Well, I never equated using fossil fuels as necessary to living a good Christian life, as obviously many Catholics and Saints throughout the centuries did without them. And I didn’t claim that using them with reckless abandon is prudent either. But it can’t be argued that our standard of living today would be better without them. I mean burning coal and oil to produce power for heating, powering hospitals and homes, schools, factories to make food and clothing cheaper and more readily available to people, tractors for farming, etc. In a way isn’t this ingenuity a reflection of being made in God’s image, of man’s ability to create for the good? Obviously there are limits to consumption, and being obsessed with material goods is a vice, but we were never commanded not to buy anything or improve our lives.

Besides, the Holy Father often speaks up for migrants seeking a better life. Let’s be honest, the countries these unfortunate people come from have nowhere near the standard of living that we do. If they did, they would stay there.
 
Well, I never equated using fossil fuels as necessary to living a good Christian life, as obviously many Catholics and Saints throughout the centuries did without them. And I didn’t claim that using them with reckless abandon is prudent either. But it can’t be argued that our standard of living today would be better without them… Obviously there are limits to consumption, and being obsessed with material goods is a vice, but we were never commanded not to buy anything or improve our lives.

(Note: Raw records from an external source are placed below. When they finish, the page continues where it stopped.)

/-- The next 16-byte boundary. -/
def up16 (n : Nat) : Nat := (n + 15) / 16 * 16

/-- Sizes of the sections in order, from the header (R102). -/
def sectionSizes (h : List Byte) : List Nat :=
  let states := field h 12 2
  [16 * field h 0 2, 4 * field h 2 1, field h 10 1, 16 * field h 16 2, 8 * field h 18 2,
   if states = 0 then 0 else 256 + 2 * states * field h 14 1, field h 20 4 / 8, field h 3 1 * (field h 6 2 / 8 + 8)]

/-- Offsets of the sections, and the end of the last. -/
def sectionOffs : List Nat → Nat → List Nat
  | [], off => [off]
  | n :: t, off => up16 off :: sectionOffs t (up16 off + n)

/-- Whether the header's fields lie in their ranges for a layout (R102). -/
def headerOk (layout : Nat) (h : List Byte) : Bool :=
  let rb := field h 4 2
  let sk := field h 6 2
  decide (field h 0 2 ≤ 256) && decide (field h 2 1 ≤ 64) && decide (field h 3 1 ≤ 64)
    && (if layout = 0 then decide (8 ≤ rb) && decide (rb ≤ 4096) else rb == 0)
    && (sk == 0 || (decide (64 ≤ sk) && decide (sk ≤ 4096) && sk % 64 == 0))
    && (sk != 0 || (layout != 2 && field h 3 1 == 0))
    && decide (field h 8 2 ≤ 512) && decide (field h 10 1 ≤ 16) && decide (1 ≤ field h 11 1) && decide (field h 11 1 ≤ 64)
    && decide (field h 12 2 ≤ 1024) && (field h 12 2 == 0 || (decide (1 ≤ field h 14 1) && decide (field h 14 1 ≤ 64)))
    && decide (field h 16 2 ≤ 256) && decide (field h 18 2 ≤ 8192)
    && decide (field h 20 4 ≤ 2097152) && field h 20 4 % 64 == 0 && decide (field h 24 4 ≤ 524288)

/-- Whether an FTYPE suits an OP (R105). SET and BITMAP take an integer type: the pattern they take is that of an extended integer,
and the rule extends no F32. DEDUCED, log 78. -/
def ftypeOk (op ftype : Nat) : Bool :=
  decide (ftype ≤ 10) &&
    match op with
    | 0x05 | 0x06 | 0x07 => decide (ftype ≤ 8)
    | 0x08 | 0x09 => decide (ftype ≤ 7)
    | 0x0A => ftype == 9
    | 0x0B => ftype == 10
    | _ => true

/-- Whether a list of numbers ascends. -/
def ascends : List Nat → Bool
  | a :: b :: t => decide (a ≤ b) && ascends (b :: t)
  | _ => true

/-- Whether a field step names a field that the image has: VARLEN records bring their own directory, and field 63 of SKETCH is
the sketch (R100, R103). -/
def fieldOk (layout : Nat) (m : SImage) (st : PStep) : Bool :=
  st.op < 0x05 || 0x0D ≤ st.op || layout == 1 || (layout == 2 && st.fieldNo == 63) || decide (st.fieldNo < m.table.length)

/-- Whether step number i of an image is valid (R103, R105). -/
def stepOk (layout : Nat) (m : SImage) (states : Nat) (raw : List Byte) (i : Nat) (st : PStep) : Bool :=
  decide (st.op ≤ 0x0E) && decide (st.dst ≤ 15) && decide (st.a ≤ 15) && decide (st.b ≤ 15) && decide (st.fieldNo ≤ 63)
    && zeroAt raw 7 1 && ftypeOk st.op st.ftype && fieldOk layout m st &&
    match st.op with
    | 0x07 => decide (st.imm < m.pool.length)
    | 0x08 =>
      match m.pool[st.imm]? with
      | some (lo, hi) => decide (lo + hi ≤ m.sets.length) && ascends ((m.sets.drop lo).take hi)
      | none => false
    | 0x0A => decide (st.imm % 1024 < states)
    | 0x0B => decide (st.imm < m.queries.length)
    | 0x0D => decide (1 ≤ st.imm) && decide (st.imm ≤ 255) && decide (i + st.imm < m.steps.length)
    | _ => true

/-- Takes an image apart; none where R103 calls it invalid. -/
def parseImage (layout : Nat) (b : List Byte) : Option SImage :=
  let sizes := sectionSizes b
  let offs := sectionOffs sizes 64
  let sec := fun i => sub b (offs.getD i 0) (sizes.getD i 0)
  let last := offs.getD 8 0
  let states := field b 12 2
  let classes := field b 14 1
  let sk := field b 6 2 / 8
  let rawSteps := (List.range (field b 0 2)).map fun i => sub (sec 0) (16 * i) 16
  let m : SImage := {
    steps := rawSteps.map stepOf, table := pairsOf (numsOf 2 (2 * field b 2 1) (sec 1)), recordBytes := field b 4 2
    sketchBits := field b 6 2, attrBytes := field b 8 2, proj := (sec 2).map fun x => x.toNat, slotUnits := field b 11 1
    classes := classes, pool := pairsOf (numsOf 8 (2 * field b 16 2) (sec 3)), sets := numsOf 8 (field b 18 2) (sec 4)
    classMap := (sec 5).take 256, trans := numsOf 2 (states * classes) ((sec 5).drop 256), bitmapBits := field b 20 4
    bitmap := sec 6
    queries := (List.range (field b 3 1)).map fun q => (sub (sec 7) (q * (sk + 8)) sk, field (sec 7) (q * (sk + 8) + sk) 2) }
  let ok := headerOk layout b && (field b 24 4 == last || field b 24 4 == up16 last)
    && ((rawSteps.zip m.steps).zipIdx.all fun x => stepOk layout m states x.1.1 x.2 x.1.2)
    && (m.trans.all fun e => decide (e % 1024 < states))
    && (states == 0 || m.classMap.all fun c => decide (c.toNat < classes))
  if ok then some m else none

/-- Whether the reserved bytes of an image's header and queries and bits [14:10] of its transitions are zero: R103 gives no code for
them (R6). -/
def imageClean (b : List Byte) (m : SImage) : Bool :=
  let queries := sub b ((sectionOffs (sectionSizes b) 64).getD 7 0) ((sectionSizes b).getD 7 0)
  let sk := m.sketchBits / 8
  zeroAt b 15 1 && zeroAt b 28 36 && (m.trans.all fun e => bits e 14 10 == 0)
    && (List.range m.queries.length).all fun q => zeroAt queries (q * (sk + 8) + sk + 2) 6

/-- An image that the unit takes, or the fault with which it is refused: Image Invalid, or Reserved Field Set (R6, R103). -/
def openImage (layout : Nat) (b : List Byte) : EngM SImage :=
  match parseImage layout b with
  | none => raise 0x0B 0x45
  | some m => if imageClean b m then pure m else raise 0x02 0

/-! ## Records (R99 to R101) -/

/-- Length of the record at an offset of a block, none where it is out of range or ends beyond the block's used bytes. -/
def recordLen (layout : Nat) (m : SImage) (blk : List Byte) (used off : Nat) : Option Nat :=
  let n := if layout = 0 then m.recordBytes else if layout = 2 then 8 + m.sketchBits / 8 + m.attrBytes else field blk off 4
  let ok := if layout = 1 then decide (off + 8 ≤ used) && decide (field blk (off + 4) 2 ≤ 64)
      && decide (8 + 4 * field blk (off + 4) 2 ≤ n) && decide (n ≤ 65536) else true
  if ok ∧ off + n ≤ used then some n else none
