/-- The lock bits of a range that a Revert returns to the manufactured state (log 22). -/
def unlockSpace (n : Nspace) : Nspace := { n with readLocked := false, writeLocked := false, lockOnReset := false, keyLoaded := true }

/-- The Locking SP as manufactured: inactive, no credentials, nothing locked, nobody authenticated (R416, R425). -/
def revertSp (s : State) : State :=
  { s with dp := { s.dp with ns := { s.dp.ns with spaces := s.dp.ns.spaces.map fun p => (p.1, unlockSpace p.2) } }
           key := { s.key with creds := [], authed := [], spActive := false, idle := [] } }

/-- Whether an outstanding program names some namespace or region, which an erase of everything meets (R419). -/
def anyNamed (s : State) : Bool := (s.dp.ns.spaces.any fun p => programNames s p.1) || (keyedRegions s).any fun r => rangeUsed s r

/-- The cryptographic erase of everything: Access Denied without the key store, Resource Conflict while a program names any of it
(R415, R419). -/
def revertAll (o : Out) (s : State) : State :=
  if keyless s then post o 2 0x86 0 0 s else if anyNamed s then post o 1 0xC4 0 0 s else succeed o (eraseAll (revertSp s))

/-- A namespace with another LBA format: its bytes stay the same (R296). -/
def reformat (format : Nat) (n : Nspace) : Nspace :=
  { n with format := format, nsze := n.nsze * blockBytes n.format / blockBytes format }

/-- FORMAT_NVM (R419): SES 1 and 2 erase cryptographically; SES 0 discards the units under the old key (log 22). -/
def execFormatNvm (fn : Nat) (s : State) : Host.Outcome State Fault Refusal :=
  .next (hostRow fn (fun o s =>
    match o.cmd.op with
    | .formatNvm nsid format ses =>
      checked o [((mapFind s.dp.ns.spaces nsid).isNone, 0, 0x02), (decide (1 < format), 0, 0x02), (decide (2 < ses), 0, 0x02)] (fun s =>
        let n := (mapFind s.dp.ns.spaces nsid).getD Nspace.reset
        if n.secure && !o.secure then denyWorld o s
        else if ses != 0 && keyless s then post o 2 0x86 0 0 s
        else if programNames s nsid then post o 1 0xC4 0 0 s
        else succeed o (modSpace nsid (reformat format) (if ses = 0 then discardExtents n.extents s else eraseSpace nsid s))) s
    | _ => s) s)

/-! ## Opal (R416 to R419). A method whose own check fails has no effect, and its Security Send completes with Success; Security
Receive returns the method's status (log 22). -/

/-- The credential of an authority: Admin SP SID 0 and PSID 21, Admin1 to Admin4 1 to 4, User1 to User16 5 to 20. -/
def credentialOf (s : State) (authority : Nat) : List Byte :=
  if authority = 21 then Config.psid else mapGet s.key.creds authority (Config.defaultCredential authority)

/-- Whether an authority is authenticated on a controller. -/
def isAuthed (s : State) (ctrl authority : Nat) : Bool := s.key.authed.contains (ctrl, authority)

/-- Whether an Admin of the Locking SP is, while that is active. -/
def adminAuthed (s : State) (ctrl : Nat) : Bool := s.key.spActive && ([1, 2, 3, 4].any fun a => isAuthed s ctrl a)

/-- Whether an authority's credential may be set: by itself, or by an Admin for the authorities of the Locking SP; the PSID is printed
on the label (R416, log 22). -/
def maySetPin (s : State) (ctrl authority : Nat) : Bool :=
  (authority == 0 && isAuthed s ctrl 0)
    || (within authority 1 20 && s.key.spActive && (isAuthed s ctrl authority || adminAuthed s ctrl))

/-- A credential is set; one that is the default is not kept, and the ranges' keys follow (R414). -/
def setPin (authority : Nat) (credential : List Byte) (s : State) : State :=
  let l := if credential = Config.defaultCredential authority then mapDel s.key.creds authority else mapSet s.key.creds authority credential
  wrapAll { s with key := { s.key with creds := l } }

/-- The Locking SP becomes active, its Admin1 with the SID's credential (R416, log 22). -/
def activateSp (s : State) : State := setPin 1 (credentialOf s 0) { s with key := { s.key with spActive := true } }

/-- OPAL_SET_LOCK (R415 to R418): the Set took effect at its fetch; it completes after the commands before it, and the media key
of a range it read-locked is then zeroized. The other Sets of Opal, of a credential and Activate, come by this row too (log 22). -/
def execOpalSetLock (fn : Nat) (s : State) : Host.Outcome State Fault Refusal :=
  .next (hostRow fn (fun o s =>
    match o.cmd.op with
    | .opalSetLock range rl _ _ =>
      checked o [] (fun s =>
        let n := (mapFind s.dp.ns.spaces range).getD Nspace.reset
        if n.secure && !o.secure then denyWorld o s
        else if o.caught = 0 then (if rangeAuthority s o.ctrl && unlocksKeyless s rl then post o 2 0x86 0 0 s else succeed o s)
        else succeed o (modSpace range (fun n => { n with keyLoaded := n.keyLoaded && !n.readLocked }) s)) s
    | .opalSetPin authority credential =>
      checked o [] (fun s => succeed o (if maySetPin s o.ctrl authority && decide (credential.length ≤ 32) then setPin authority credential s else s)) s
    | .opalActivate => checked o [] (fun s => succeed o (if isAuthed s o.ctrl 0 && !s.key.spActive then activateSp s else s)) s
    | _ => s) s)

/-- Whether a credential proves an authority (R416: credentials of up to 32 bytes); those of the Locking SP while it is active. -/
def proves (s : State) (authority : Nat) (credential : List Byte) : Bool :=
  decide (authority ≤ 21) && (!within authority 1 20 || s.key.spActive) && decide (credential.length ≤ 32) && credential == credentialOf s authority

/-- A failed authentication is counted (R430). -/
def authFailed (s : State) : State := { s with key := { s.key with authFails := satAdd 16 s.key.authFails 1 } }

/-- OPAL_AUTHENTICATE (R416, R430). -/
def execOpalAuthenticate (fn : Nat) (s : State) : Host.Outcome State Fault Refusal :=
  .next (hostRow fn (fun o s =>
    match o.cmd.op with
    | .opalAuth authority credential =>
      checked o [] (fun s =>
        if proves s authority credential then
          let known := isAuthed s o.ctrl authority
          succeed o (if known then s else { s with key := { s.key with authed := s.key.authed ++ [(o.ctrl, authority)] } })
        else succeed o (authFailed s)) s
    | _ => s) s)

/-- OPAL_GENKEY (R419). -/
def execOpalGenKey (fn : Nat) (s : State) : Host.Outcome State Fault Refusal :=
  .next (hostRow fn (fun o s =>
    match o.cmd.op with
    | .opalGenKey range =>
      checked o [] (fun s =>
        let n := (mapFind s.dp.ns.spaces range).getD Nspace.reset
        if n.secure && !o.secure then denyWorld o s
        else if !rangeAuthority s o.ctrl then succeed o s
        else if keyless s then post o 2 0x86 0 0 s
        else if programNames s range then post o 1 0xC4 0 0 s
        else succeed o (eraseSpace range s)) s
    | _ => s) s)

/-- LOCKING_SP_REVERT (R419): by the SID or an Admin authority. -/
def execLockingSpRevert (fn : Nat) (s : State) : Host.Outcome State Fault Refusal :=
  .next (hostRow fn (fun o s =>
    match o.cmd.op with
    | .lockingRevert =>
      checked o [] (fun s =>
        if isAuthed s o.ctrl 0 || adminAuthed s o.ctrl then revertAll o s else succeed o s) s
    | _ => s) s)

/-- PSID_REVERT (R419, R427). -/
def execPsidRevert (fn : Nat) (s : State) : Host.Outcome State Fault Refusal :=
  .next (hostRow fn (fun o s =>
    match o.cmd.op with
    | .psidRevert psid =>
      checked o [] (fun s => if psid = Config.psid then revertAll o s else succeed o (authFailed s)) s
    | _ => s) s)

/-- SECURITY_RECEIVE (R416): protocol 01h returns the method results. -/
def execSecurityReceive (fn : Nat) (s : State) : Host.Outcome State Fault Refusal :=
  .next (hostRow fn (fun o s =>
    match o.cmd.op with
    | .securityReceive protocol =>
      checked o [(protocol != 1, 0, 0x02)] (fun s =>
        let (k, s) := freshKey s
        answer o (padTo o.cmd.length (Config.opalResult k)) s) s
    | _ => s) s)

/-! ## Owner keys and debug unlocking (R420, R426) -/

/-- Whether a signature block over a message is made with both current owner keys (R371). -/
def signedByOwners (s : State) (msg sg : List Byte) : Bool :=
  decide (sg.length = 5504) && zeroAt sg 5453 51
    && decide (sha384 (sub sg 0 96) = s.key.ownerEc) && decide (sha384 (sub sg 192 1952) = s.key.ownerMl)
    && ecdsaVerify (sub sg 0 96) (sub sg 96 96) msg && mldsaVerify (sub sg 192 1952) (sub sg 2144 3309) msg

/-- A failure under R420 or R426: counted (R430). -/
def tokenFailed (o : Out) (sct sc : Nat) (s : State) : State :=
  post o sct sc 0 0 { s with key := { s.key with tokenFails := satAdd 8 s.key.tokenFails 1 } }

Besides, the Holy Father often speaks up for migrants seeking a better life. Let’s be honest, the countries these unfortunate people come from have nowhere near the standard of living that we do. If they did, they would stay there.
A great many things have been accomplished via all the things we have accomplished using petroleum, without a doubt. I’m only responding to juxtaposing a pursuit of “quality of life” and the plain meaning of the Gospels. Better living through chemistry is not among the “unchanging truths of the faith.”

I am only saying have to be honest about what decisions have been made to get us cheaper clothing–how much more clothing do we now think we “need” compared to when it was more expensive?–what decisions we make to defend our access to petroleum, what decisions we have made to travel where we want and in the time frame we want and so on. We have been commanded how we are to treat those who are strangers, who are hungry, who are thirsty and so on. Even the Old Testament prophets were very clear about how the Almighty views hospitality towards migrants. How much more that applies to countries that are relatively stable and, compared to the rest of Christian history, unimaginably wealthy and comfortable. We obviously have ingenuity. Who has it really been serving? Sometimes humankind, but sometimes a far smaller fraction of humanity, at the expense of others. With which group does Our Lord identify? He chose to be poor. He chose to be a migrant. He told us which group we ought to see as representing Him in His Need.

Turning away those who are fleeing war and an economy that makes subsistence difficult to impossible as if they were fleeing a house fire is not according to the New Testament, nor according to the Law and the Prophets. Their needs come ahead of improvements to or the maintanence of our standard of living. That’s the plain meaning of Holy Scriptures.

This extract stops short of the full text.